The private rental sector provides a home to nine million people across the country and the Conservatives are determined to root out the minority of rogue landlords that give it a bad name.
Significant progress has already been made and £11.7 million has been distributed to councils to help them tackle rogue landlords.
Since 2011, nearly 40,000 inspections have taken place with over 3,000 landlords facing further enforcement action or prosecution through renting out unsafe, squalid and often illegal property.
Councils can also make repairs themselves and recoup the money from the landlord or even prohibit a property from being rented out. New laws have also strengthened measures to protect tenants and ensure that landlords provide good quality, safe accommodation.
Rogue landlords and property agents can be banned and face the toughest ever fines of up to £30,000. The extension of rent repayment orders will support tenants who have been illegally evicted.

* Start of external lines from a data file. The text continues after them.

/-- The kernel of an object whose 256 header bytes are given, and its extent, if the header passes the checks of R352. -/
def headerKernel (stepping : Byte) (ctx : BitVec 16) (addr : Nat) (h : List Byte) : Option Kernel :=
  let w := fun i => natOf h (8 * i) 8
  let ext := fld (w 0) 0 32
  let slice := fld (w 1) 32 32
  let nmark := fld (w 2) 40 5
  let mark := fun i => fld (w (8 + i / 2)) (32 * (i % 2)) 32
  let bufs := (List.range 4).map (fun b => (fld (w (4 + b)) 32 8, fld (w (4 + b)) 0 32))
  let k : Kernel :=
    { ctx := ctx, addr := addr, stepReq := fld (w 0) 48 8, eclass := fld (w 0) 40 4, isProt := fld (w 0) 33 1 == 1,
      compat := fld (w 0) 32 1 == 1, extent := ext, slice := if slice = 0xFFFFFFFF then none else some slice,
      entry := fld (w 1) 0 32, supported := .ofNat 4 (fld (w 2) 36 4), regs := fld (w 2) 24 8, pad := fld (w 2) 0 20,
      inherit := .ofNat 64 (w 3), bufs := bufs, marks := (List.range nmark).map mark }
  let entryOk := fun a => a % 4 == 0 && a < ext
  if fld (w 0) 56 8 == 3 && fld (w 0) 44 4 == 0 && fld (w 0) 34 6 == 0 && fld (w 2) 45 19 == 0 && fld (w 2) 32 4 == 0 &&
      fld (w 2) 20 4 == 0 && (List.range 4).all (fun b => fld (w (4 + b)) 40 24 == 0) &&
      (h.drop 128).all (· == 0) && ext % 4 == 0 && 4 ≤ ext && ext ≤ 2 ^ 24 &&
      entryOk k.entry && k.slice.all entryOk &&
      k.regs % 8 == 0 && 8 ≤ k.regs && k.regs ≤ (if k.slice.isSome then 56 else 64) &&
      k.pad % 64 == 0 && k.pad ≤ 524288 && k.stepBytes ≤ k.pad && k.supported != 0 &&
      nmark ≤ 16 && k.marks.all entryOk && increasing k.marks &&
      (List.range 16).all (fun i => i < nmark || mark i == 0) &&
      bufs.all (fun b => (b.1 == 0 && b.2 == 0) || (2 ≤ b.1 && b.1 ≤ 8 && b.2 != 0 && b.2 % 4 == 0)) &&
      w 3 / 2 ^ 30 == 0 && (k.stepReq == 0 || k.stepReq == stepping.toNat)
  then some k else none

/-- CODE_OBJECT_LOAD, once the application cores run (R364): an accepted object replaces the one the address space had there. One that is
refused leaves none there, since a packet or RETS that names it is refused (R352). -/
def State.loadObject (s : State) (ctx : BitVec 16) (addr : Nat) : State :=
  if s.phase < 9 || addr % 256 ≠ 0 then s else
  let s := { s with objects := s.objects.filter (fun o => !(o.addr == addr && o.ctx == ctx)) }
  match s.structBytes ctx none addr 256 with
  | none => s
  | some h => match headerKernel s.cap.stepping ctx addr h with
    | none => s
    | some k => match s.structBytes ctx none (addr + 256) k.extent with
      | none => s
      | some code =>
        if (List.range (k.extent / 4)).any (fun i => lifetimeBad s.cap.stepping (natOf code (4 * i) 4)) then s
        else { s with objects := s.objects ++ [k] }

The Conservatives will implement measures introduced in the Housing and Planning Act 2016, which will introduce banning orders to remove the worst landlords or agents from operating, and enable local councils to issue fines as well as prosecute. We are proposing to make the private rented sector more family-friendly by taking steps to promote longer tenancies on new build rental homes. We are working with the British Property Federation and National Housing Federation to consolidate this approach.
As regards affordable rents we suffer particularly in the south-east from the high price of property and shortage of homes. The only sustainable solution is to build more homes and drive down competition but then we know only too well from the Local Plan how stretched we are for suitable development space in Adur and Worthing.
While I recognise that rent controls may sound attractive, evidence from Britain and around the world demonstrates that they lead to poorer quality accommodation, fewer homes being rented and higher rents. In the past, rent controls seriously damaged the private rented sector.
Between the introduction of the 1939 Rent and Mortgage Interest Restrictions Act and the abolition of rent controls at the end of the 1980s, the private rented sector fell from 55 per cent of households to just 8 per cent. Rent controls were a significant factor for this fall as they meant that many landlords could not afford to improve or maintain their homes, leading to worse conditions for tenants.